++++ Data under study

/-- Make room for `n` more rows or granules: the state after any evictions, which stand (R200), and whether it
fits. -/
def makeRoom (s : State) (c tier core n : Nat) : State × Bool :=
  match tget? s.ctxs c with
  | none => (s, false)
  | some x =>
    let s1 := evict s c tier core n [] (x.objs.length + 1)
    (s1, match tget? s1.ctxs c with
      | some y => fits y tier core n
      | none => false)

/-! ## OBJ_ALLOC (R187, R806) -/

/-- The lowest free number below a bound, by search from `k`. -/
def firstFree (used : Nat → Bool) : Nat → Nat → Option Nat
  | 0, _ => none
  | fuel + 1, k => if used k then firstFree used fuel (k + 1) else some k

/-- The lowest handle that is neither valid nor awaiting its zero-fill (R234). -/
def freeHandle (x : Ctx) : Option Nat :=
  firstFree (fun h => (tget? x.objs h).isSome || (tget? x.fills h).isSome) 65536 0

/-- The tile formats a coding takes (R217, R221). -/
def codingTakes (coding fmt : Nat) : Bool :=
  match coding with
  | 0 => true
  | 1 => decide (fmt ≤ 3)
  | 2 => decide (fmt = 1 ∨ fmt = 2 ∨ fmt = 3 ∨ fmt = 4 ∨ fmt = 5 ∨ fmt = 7)
  | _ => false

/-- The largest stored size, in granules, that a coded object may bound (OBJ_SIZE of R239). -/
def maxStored (coding fmt tiles : Nat) : Nat :=
  ceilDiv (streamBase tiles + tiles * roundUp (4 + (if coding = 1 then 64 * codesPerRow fmt else 0) + 4096) 16) 4096

/-- The object that an OBJ_ALLOC's flags describe (R183, R536); its home is not yet placed. A request with ENCRYPTED 0 for a
home in T3 or T4 keeps the bit as asked, and storage there is keyed and tagged all the same (DESIGN CHOICE, entry 115). -/
def objOfFlags (flags tilesM1 storedM1 : Nat) : Obj :=
  let coding := bits flags 25 24
  { sealed := bit flags 30, encrypted := bit flags 29, evictable := bit flags 28, kind := bits flags 27 26,
    coding := coding, homeTier := bits flags 23 21, pinned := bit flags 16, nofill := bit flags 15,
    fmt := bits flags 14 12, tilesM1 := tilesM1, storedM1 := if coding = 0 then tilesM1 else storedM1 }

/-- The share a home in T1 or T2 lies in (R807): the first row of the share and its length. -/
def homeShare (x : Ctx) (o : Obj) (loc : Nat) : Option (Nat × Nat) :=
  (tget? x.images (bits loc 25 24)).bind (fun im =>
    tget? im.shares (if o.homeTier = 2 then 8 else bits loc 31 29))

/-- A home in T1 or T2 that no one share holds (R807). -/
def outsideShare (x : Ctx) (o : Obj) (loc : Nat) : Bool :=
  match homeShare x o loc with
  | some (_, len) => decide (len < bits loc 23 0 + (o.tilesM1 + 1) * 16)
  | none => true

/-- Checks 1 to 5 of R806: those that need no eviction. -/
def allocCheck (s : State) (x : Ctx) (o : Obj) (loc : Nat) : Option (Status × Reason) :=
  if o.coding = 3 ∨ o.homeTier = 0 ∨ 4 < o.homeTier ∨ !(codingTakes o.coding o.fmt) then some (.refused, .objParam)
  else if 2 ^ 24 ≤ o.tilesM1 ∨ 2 ^ 24 ≤ o.storedM1 ∨
      (o.coding ≠ 0 ∧ maxStored o.coding o.fmt (o.tilesM1 + 1) < o.storedM1 + 1) then some (.refused, .objSize)
  else if (o.homeTier = 4 ∧ !s.pcie.ready) ∨ (o.homeTier ≤ 2 ∧ o.coding ≠ 0) ∨
      (o.homeTier ≤ 2 ∧ outsideShare x o loc) then some (.refused, .objTier)
  else if o.sealed ∧ o.homeTier ≠ 3 then some (.refused, .secSealedTier)
  else if (freeHandle x).isNone then some (.noQuota, .objTableFull)
  else none

/-- A SEALED allocation of `n` granules would need a 65th region (R655). -/
def sealedFull (s : State) (c n : Nat) : Bool :=
  match placeHome s c 3 n true with
  | some a => decide (64 < s.sealedRegions.length + newRegions s a n)
  | none => decide (64 ≤ s.sealedRegions.length)

/-- Create an object, its checks done: the answer is the state and the handle, or the refusal with the state
after the evictions that stand (checks 6 and 7 of R806, R200). -/
def allocObj (s : State) (c : Nat) (o : Obj) (loc : Nat) : State × Except (Status × Reason) Nat :=
  match tget? s.ctxs c with
  | none => (s, .error (.noContext, .ctxUnknown))
  | some x => match freeHandle x with
    | none => (s, .error (.noQuota, .objTableFull))
    | some h =>
      if o.homeTier ≤ 2 then
        match homeShare x o loc with
        | none => (s, .error (.refused, .objTier))
        | some (first, _) =>
          let o1 := { o with home := first + bits loc 23 0, homeCore := bits loc 31 29 }
          (modCtx s c (fun y => { y with objs := tset y.objs h o1 }), .ok h)
      else
        let n := o.storedM1 + 1
        if o.sealed && sealedFull s c n then (s, .error (.noQuota, .secSealedFull))
        else match makeRoom s c o.homeTier 0 n with
          | (s1, false) => (s1, .error (.noQuota, .objQuota))
          | (s1, true) => match placeHome s1 c o.homeTier n o.sealed with
            | none => (s1, .error (.noQuota, .objQuota))
            | some a =>
              let regs := if o.sealed then regionsOf a n else []
              let s2 := { s1 with sealedRegions := regs.foldl (fun t r => tset t r c) s1.sealedRegions }
              let s3 := modCtx s2 c (fun y => { y with objs := tset y.objs h { o with home := a, regions := regs } })
              (if o.nofill then extUntag s3 o.homeTier a n
               else countBytes (extFill s3 o.homeTier x.key o.sealed a n) c o.homeTier o.homeTier (n * 4096), .ok h)

/-! ## OBJ_FREE, OBJ_WRITE, OBJ_READ (R231, R232, R537) -/

/-- Run a command on a valid object of the context, or refuse it with OBJ_HANDLE (R239). -/
def onObj (s : State) (rq : Req) (op h : Nat) (k : Ctx → Obj → State) : State :=
  onCtx s rq op (fun x => match tget? x.objs h with
    | none => replyC s rq op .refused .objHandle []
    | some o => k x o)

/-- The range check of R537: OFFSET a multiple of 64, the length a multiple of 64 or ending at the last stored
byte, within the stored-size bound. -/
def rangeOk (o : Obj) (off n : Nat) : Bool :=
  decide (off % 64 = 0) && decide (off + n ≤ storedBytes o) &&
    (decide (n % 64 = 0) || decide (off + n = storedBytes o))

/-- A state object takes writes only while its stream is PAUSED (R320). -/
def streamBars (x : Ctx) (h : Nat) : Bool :=
  match streamOf x h with
  | some (_, t) => decide (t.state ≠ .paused)
  | none => false

/-- Why an OBJ_WRITE is refused (R318, R357, R537) or fails because its tier answers no access (R579, R667, R754), with its
status. -/
def objWriteFault (s : State) (c handle off n : Nat) (x : Ctx) (o : Obj) : Option (Status × Reason) :=
  if x.images.any (fun e => e.2.locked.contains handle) then some (.refused, .loadObjLocked)
  else if streamBars x handle then some (.refused, .streamObject)
  else if !(rangeOk o off n) then some (.fault, .objRange)
  else if tagsHeld s c handle || (o.upper.isSome && o.dirty) then some (.busy, .objBusy)
  else (tierFault s o.homeTier).map (fun r => (.fault, r))

/-- The write itself (R537): a clean upper copy is discarded and the bytes are stored at the home. -/
def objWriteDo (s : State) (c handle off : Nat) (data : Bytes) (x : Ctx) (o : Obj) : State :=
  let s1 := setCtx s c { x with objs := tset x.objs handle { o with upper := none } }
  countAct (homeWrite s1 x o off data) c (fun a => { a with hostIn := a.hostIn + data.length })

/-! ## OBJ_PLACE (R187, R185) -/

/-- The UPPER_LOC word of an OBJ_PLACE reply: 0xFFFF_FFFF when there is no upper copy (R536). R183 gives a ROW for copies in
T1 and T2 only: for a copy in T3 the model puts its granule modulo 2^24 there (DESIGN CHOICE, entry 114). -/
def upperLoc (o : Obj) : Bytes :=
  match o.upper with
  | some u => leBytes 4 ((if u.tier = 1 then u.core * 2 ^ 29 else 0) + u.loc % 2 ^ 24)
  | none => leBytes 4 0xFFFFFFFF

/-- Fill an upper copy with an object's tiles, expanded (R185). -/
def copyUp (s : State) (x : Ctx) (o : Obj) (u : Upper) : Nat → Nat → Except Reason State
  | 0, _ => .ok s
  | n + 1, i => match objTile s x { o with upper := none } i with
    | .error r => .error r
    | .ok (_, t) => copyUp (upperWrite s x u i t) x o u n (i + 1)

/-- Place an upper copy: room in the quota after eviction, then room in a share or in T3, then the tiles. -/
def placeObj (s : State) (c h tier core : Nat) (o : Obj) : State × Except (Status × Reason) Upper :=
  let n := if tier = 3 then upperGranules o else upperRows o
  match makeRoom s c tier core n with
  | (s1, false) => (s1, .error (.noQuota, .objQuota))
  | (s1, true) => match tget? s1.ctxs c with
    | none => (s1, .error (.noContext, .ctxUnknown))
    | some x =>
      let loc := if tier = 3 then placeHome s1 c 3 n false
                 else placeUpper x (if tier = 2 then 8 else core) n
      match loc with
      | none => (s1, .error (.noQuota, .objQuota))
      | some a =>
        let u : Upper := { tier := tier, core := core, loc := a }
        let s2 := if tier = 3 then extFill s1 3 x.key false a n else s1
        match copyUp s2 x o u (o.tilesM1 + 1) 0 with
        | .error r => (integrityFail (noteUe s1 { o with upper := none } r) c o.homeTier o.home r, .error (.fault, r))
        | .ok s3 =>
          (countBytes (modCtx s3 c (fun y => { y with objs := tset y.objs h { o with upper := some u, dirty := false } }))
            c o.homeTier tier (homeLen s x o), .ok u)

/-- A zero-fill is held: those pending in T3 while an entry to DEEP is in progress (R622), and those of a tier that is
not in service (R579, R754). -/
def fillHeld (s : State) (c h : Nat) : Bool :=
  match (tget? s.ctxs c).bind (fun x => tget? x.fills h) with
  | none => false
  | some z =>
    if z.tier = 3 then
      !s.ddr.inService || (match s.pwr.entry with
        | some e => e.target == 3
        | none => false)
    else !s.pcie.ready

/-! ## CTX_QUOTA_SET (R808) -/

/-- The sum of a quota over all contexts but one. -/
def othersSum (s : State) (c : Nat) (f : Quotas → Nat) : Nat :=
  ((s.ctxs.filter (fun e => !(e.1 == c))).map (fun e => f e.2.quotas)).sum

/-- The least stream quota that covers a context's streams (R313). -/
def streamsHeld (x : Ctx) : Nat :=
  x.streams.foldl (fun m e => if e.2.state ≠ .free then max m (e.1 + 1) else m) 0

/-- The three passes of R808. -/
def quotaCheck (s : State) (c : Nat) (x : Ctx) (q : Quotas) : Option Reason :=
  if q.t1.any (fun r => decide (r % 256 ≠ 0)) ∨ q.t2 % 256 ≠ 0 ∨ 4096 < q.streams then some .quotaParam
  else if (List.range 8).any (fun n => decide (49152 < othersSum s c (fun p => p.t1.getD n 0) + q.t1.getD n 0)) ∨
      131072 < othersSum s c Quotas.t2 + q.t2 ∨ capacityOf s 3 < othersSum s c Quotas.t3 + q.t3 ∨
      capacityOf s 4 < othersSum s c Quotas.t4 + q.t4 ∨ 4096 < othersSum s c Quotas.streams + q.streams ∨
      (x.sealed ∧ x.banks.length * 8192 < q.t2) then some .quotaOvercommit
  else if (List.range 8).any (fun n => decide (q.t1.getD n 0 < chargeT1 x n)) ∨ q.t2 < chargeT2 x ∨
      q.t3 < chargeT3 x ∨ q.t4 < chargeT4 x ∨ q.streams < streamsHeld x then some .quotaInUse
  else none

++++++++

## Assignment
Restate word for word only the lines above from the line containing "(s, .error (.refused, .objTier))" to the line containing "s1 with sealedRegions", both of them included.

## Task result
        | none => (s, .error (.refused, .objTier))
        | some (first, _) =>
          let o1 := { o with home := first + bits loc 23 0, homeCore := bits loc 31 29 }
          (modCtx s c (fun y => { y with objs := tset y.objs h o1 }), .ok h)
      else
        let n := o.storedM1 + 1
        if o.sealed && sealedFull s c n then (s, .error (.noQuota, .secSealedFull))
        else match makeRoom s c o.homeTier 0 n with
          | (s1, false) => (s1, .error (.noQuota, .objQuota))
          | (s1, true) => match placeHome s1 c o.homeTier n o.sealed with
            | none => (s1, .error (.noQuota, .objQuota))
            | some a =>
              let regs := if o.sealed then regionsOf a n else []
              let s2 := { s1 with sealedRegions := regs.foldl (fun t r => tset t r c) s1.sealedRegions }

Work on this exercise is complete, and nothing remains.